As I understand it, he was trying to avoid being subjected to a second frivolous, highly stress-inducing investigation based on people trying to persecute him for doing nothing wrong. Are you now telling me that it's a case of fraud to try to avoid drawing the attention of those seeking to persecute you for nothing more than performing perfectly legal actions? The fact the investigators in the first case were FBI agents doesn't absolve them of culpability for pursuing an improper witch hunt investigation -- and the fact such a witch hunt investigation could result from Aaron's perfectly legal actions might have been enough to give him pause, to rethink how he does things so that he might be better protected. He probably figured "Well, this won't protect me from a targeted investigation, as it in no way really conceals the identity of the person doing it, but it might not trigger flags in some piece of software following network access behavior patterns on behalf of the witch hunt division of the FBI this time." Everything before the last comma in that hypothetical quote says "This is not fraud. I am not pretending to be someone else." Everything after that last comma says "I'm afraid of how people will ruin my life for doing something perfectly legal, so I should try to mitigate the likelihood of that." Yes, the technology is relevant, because the person using the technology in this case surely knows how it works and, as a result, surely is not using it to try to accomplish something (fraudulent concealment of identity) that he would know would not work anyway. How do you get form "This totally doesn't work like that, and Aaron Swartz would know it!" to "Aaron Swartz must have been trying to use it like that!" anyway? That makes no sense.
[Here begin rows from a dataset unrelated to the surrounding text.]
-- ==== Sys2Proof/Machine/Bays.lean ====
section
/-! DEFINITION. STAGED, HANDOVER, RETURN_CAR and BAY_HOLD (sections 2.7, 8.4 and 8.5). -/

namespace Sys2Proof.Machine

/-! ## STAGED -/

/-- A ticket may be reported STAGED (R149 check 3). -/
def Ticket.mayStage (t : Ticket) : Bool :=
  t.state == .outbound || (t.state == .unconfirmed && t.formerState == some .outbound)

/-- A bay takes a STAGED report of a ticket (R149 check 4). -/
def Bay.takes (k : Bay) (n : TicketNo) : Bool :=
  k.condition == .empty || (k.condition == .incoming && k.incoming == some n)

/-- The reservation of a car staged elsewhere (R150 step 1). -/
def Work.revertOther (t : Ticket) (b : BayNo) (w : Work) : Work :=
  match t.bay with
  | some b0 => if b0 = b then w else w.revertBay b0 t.number
  | none => w

/-- GuestCalled of a car just staged (R150 step 2). -/
def State.stagedCalled (s : State) (t : Ticket) : Bool :=
  t.state == .unconfirmed || (s.targetRun? t.number).any fun x => x.2.kind == .retrieve

/-- The bay and the run of a car just staged (R150 step 2, R122). -/
def Work.stageBay (t : Ticket) (b : BayNo) (w : Work) : Work :=
  let called := w.stagedCalled t
  let w1 := w.updBay b fun _ => ⟨.occupied, some t.number, none, called, false, false⟩
  match w1.targetRun? t.number with
  | some (r, _) => w1.updRun r fun q => { q with bay := some b }
  | none => w1

/-- The ticket of a car just staged (R150 step 3). -/
def Work.stageTicket (n : TicketNo) (b : BayNo) (w : Work) : Work :=
  (((w.updTicket n fun t => { t with state := .staged, formerState := none, bay := some b }).moveKeyOff n
    .atTray).releaseClaim n .space).releaseClaim n .nextSpace

/-- The pending RETRIEVE entry of an UNCONFIRMED ticket (R150 step 4). -/
def State.staleEntry (s : State) (t : Ticket) : Option Entry :=
  if t.state = .unconfirmed then (s.recall? t.number).filter fun e => e.kind == .retrieve else none

/-- Steps 4 to 6 of R150: the entry, the READY notice and the completion, in the order of their notices. -/
def Work.stageRun (t : Ticket) (b : BayNo) (w : Work) : Work :=
  let notify := ((w.staleEntry t).map Entry.notify).getD 0
  let w1 := if (w.staleEntry t).isSome then w.dropEntry t.number else w
  match w1.targetRun? t.number with
  | some (r, run) =>
    (w1.emitReady (w1.portsWith .podium ||| notify ||| run.notify) t.number b .staged).completeRun r .staged
  | none => w1.emitReady (w1.portsWith .podium ||| notify) t.number b .staged

/-- STAGED as its owner takes it (R149, R150). -/
def ownStaged (n : TicketNo) (b : BayNo) (w : Work) : Answer :=
  match w.ticket? n with
  | none => refuse .noTicket w
  | some t =>
    if !t.mayStage then refuse .badState w
    else if !(w.bay b).takes n then refuse .bayBusy w
    else
      accept .ok (.staged n b (w.stagedCalled t)) ((((w.revertOther t b).stageBay t b).stageTicket n b).stageRun t b)

/-- STAGED taken on a port (R149). -/
def takeStaged (p : Port) (tag : Byte) (n : TicketNo) (bay : Byte) : State → State :=
  serve p tag .staged do
    let n ← present? n
    let b ← bay? bay
    some (ownStaged n b)

/-- STAGED (R149). -/
def execStaged (p : Port) (tag : Byte) (n : TicketNo) (bay : Byte) (s : State) : Host.Outcome State Fault Refusal :=
  .next (offer p (requestBody (.staged p tag n bay)) (takeStaged p tag n bay) s)

/-! ## HANDOVER -/

/-- The key of a freed record (R33). -/
def Work.freeKey (t : Ticket) (w : Work) : Work :=
  match t.key with
  | .onHook h => w.strayHook h
  | _ => w

/-- The record removed, and KEY_MISSING evaluated again when its key was MISSING (R32 step 5, R33). -/
def Work.removeTicket (t : Ticket) (w : Work) : Work :=
  let w1 : Work := { w with ct := { w.ct with tickets := w.ct.tickets.filter fun x => x.number != t.number } }
  if t.key = .missing then w1.evalKeyMissing t.number false else w1

/-- The bay named by the Bay of a ticket handed over (R153). -/
def Work.leaveBay (t : Ticket) (w : Work) : Work :=
  match t.bay with
  | some b => w.handoverBay b t.number
  | none => w

/-- A record freed (R32). -/
def Work.freeRecord (t : Ticket) (w : Work) : Work :=
  let w1 := (w.releaseClaim t.number .space).releaseClaim t.number .nextSpace
  ((((w1.leaveBay t).dropEntry t.number).leaveQueue t.number).freeKey t).removeTicket t

/-- HANDOVER as its owner takes it (R153, R32). DESIGN CHOICE (assumption 25): 'the bay left' in the response is the bay
that the ticket's Bay names, even one that does not name the ticket and is not changed (the row 'any other' of R153, a
reservation lost by R152); it is absent when Bay is. -/
def ownHandover (n : TicketNo) (w : Work) : Answer :=
  match w.ticket? n with
  | none => refuse .noTicket w
  | some t =>
    if t.state = .staged ∨ t.state = .unconfirmed then accept .ok (.handover n t.bay) (w.freeRecord t)
    else refuse .badState w

/-- HANDOVER taken on a port (R153). -/
def takeHandover (p : Port) (tag : Byte) (n : TicketNo) : State → State :=
  serve p tag .handover ((present? n).map ownHandover)

/-- HANDOVER (R153). -/
def execHandover (p : Port) (tag : Byte) (n : TicketNo) (s : State) : Host.Outcome State Fault Refusal :=
  .next (offer p (requestBody (.handover p tag n)) (takeHandover p tag n) s)

/-! ## RETURN_CAR -/

/-- The bay of a car to be sent back: its marks cleared, and EntryMade cleared when the entry merges (R154). -/
def Work.returnCarBay (b : BayNo) (merged : Bool) (w : Work) : Work :=
  w.updBay b fun k => { k with guestCalled := false, locked := false, entryMade := k.entryMade && !merged }

/-- RETURN_CAR as its owner takes it (R154). DESIGN CHOICE (assumption 11): the Level in the response is that of the
entry once it is made or merged and before the arbitration it triggers, which may grant the entry or lower its Level by
an eviction. -/
def ownReturnCar (p : Port) (n : TicketNo) (w : Work) : Answer :=
  match w.ticket? n with
  | none => refuse .noTicket w
  | some t =>
    match t.state, t.bay with
    | .staged, some b =>
      let merged := w.returnPending n
      let w1 := (w.returnCarBay b merged).askReturn n (w.mc.ports.get p).baseLevel (baySection b)
      accept (if merged then .merged else .ok) (.returnCar n ((w1.recall? n).map Entry.level)) w1
    | _, _ => refuse .badState w

/-- RETURN_CAR taken on a port (R154). -/
def takeReturnCar (p : Port) (tag : Byte) (n : TicketNo) : State → State :=
  serve p tag .returnCar ((present? n).map (ownReturnCar p))

/-- RETURN_CAR (R154). -/
def execReturnCar (p : Port) (tag : Byte) (n : TicketNo) (s : State) : Host.Outcome State Fault Refusal :=
  .next (offer p (requestBody (.returnCar p tag n)) (takeReturnCar p tag n) s)

/-! ## BAY_HOLD -/

/-- The response to an accepted BAY_HOLD, read after the event's arbitration (R155; assumption 11). -/
def bayAnswer (b : BayNo) (w : Work) : Answer :=
  let w1 := w.finish
  let k := w1.bay b
  ⟨w1, .ok, .bay k.condition k.occupant k.guestCalled k.locked⟩

/-- BAY_HOLD set as its owner takes it (R155). -/
def ownBayHoldSet (b : BayNo) (w : Work) : Answer :=
  if (w.bay b).condition ≠ .occupied then refuse .badState w
  else bayAnswer b (w.updBay b fun k => { k with locked := true })

/-- BAY_HOLD clear as its owner takes it; a bay that becomes evictable is a release (R155). -/
def ownBayHoldClear (b : BayNo) (w : Work) : Answer :=
  if (w.bay b).condition ≠ .occupied then refuse .badState w
  else
    let w1 := w.updBay b fun k => { k with locked := false }
    bayAnswer b (w1.triggerIf (!(w.bay b).evictable && (w1.bay b).evictable))

/-- BAY_HOLD set taken on a port (R155). -/
def takeBayHoldSet (p : Port) (tag bay : Byte) : State → State :=
  serve p tag .bayHold ((bay? bay).map ownBayHoldSet)

/-- BAY_HOLD clear taken on a port (R155). -/
def takeBayHoldClear (p : Port) (tag bay : Byte) : State → State :=
  serve p tag .bayHold ((bay? bay).map ownBayHoldClear)

/-- BAY_HOLD set (R155). -/
def execBayHoldSet (p : Port) (tag bay : Byte) (s : State) : Host.Outcome State Fault Refusal :=
  .next (offer p (requestBody (.bayHoldSet p tag bay)) (takeBayHoldSet p tag bay) s)

/-- BAY_HOLD clear (R155). -/
def execBayHoldClear (p : Port) (tag bay : Byte) (s : State) : Host.Outcome State Fault Refusal :=
  .next (offer p (requestBody (.bayHoldClear p tag bay)) (takeBayHoldClear p tag bay) s)

end Sys2Proof.Machine
end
It's like trying to prosecute a greenhouse manager for allowing Japanese maples to be grown in his greenhouse because they look like marijuana to the layman. "Marijuana is illegal, and this looks like marijuana, so we should put people in jail for growing this even though it's not actually marijuana or illegal in any way to grow it -- even if he's growing it knowing it's not marijuana because he's an expert horticulturist."

techrepublic@
techrepublic@

Changing MAC address does NOT in any way conceal a system. Someone like Aaron Swartz would know that. The change MAC to conceal system/user accusation is complete nonsense.

sboverie
sboverie

This type of lawyer gives a bad name to the ambulance chasers. The really bad news is that this type of lawyer is ambitious and will use the powerless to jump into an elected position and into congress.

SimonHobson
SimonHobson

Any reasonable person can see, and there is previous evidence for it, that applying too much pressure can drive someone to take their own life - hence I believe you would be correct in that there could be a charge of manslaughter to answer. However, there's not the slightest chance of ever getting that one off the ground. Lawyers attacking their own ? It would be like turkeys voting for Christmas (or insert relevant public holiday for your area).

info
info

The public prosecutor in Portugal is an official body charged with pursuing prospective criminal offenders to court for crimes committed there. Refusals can be scrutinized and overruled by the competent court. Courts and law enforcement have been very generous in helping bodies like ACAPOR to collect income for its members, if the infringement is substantiated. Bodies like ACAPOR always consider to shift respective work to legal enforcement. Without having examined the case, this may be sitting behind the prosecutor's refusal. Based on copyright, upper courts in Europe are very clear in holding a person seen as the owner of a machine using a specific IP address fully responsible for what is allocated to this machine in terms of civil as well as public and criminal law. SPs are obliged to take part in respective investigations on simple request by a claimant. In such regions, SPs expressively advise private customers to be careful with access rights and to control strictly users as well as use extent. This is publicly known and enforced against any traceable holder of the IP address, whose only excuse is to indicate the real offender.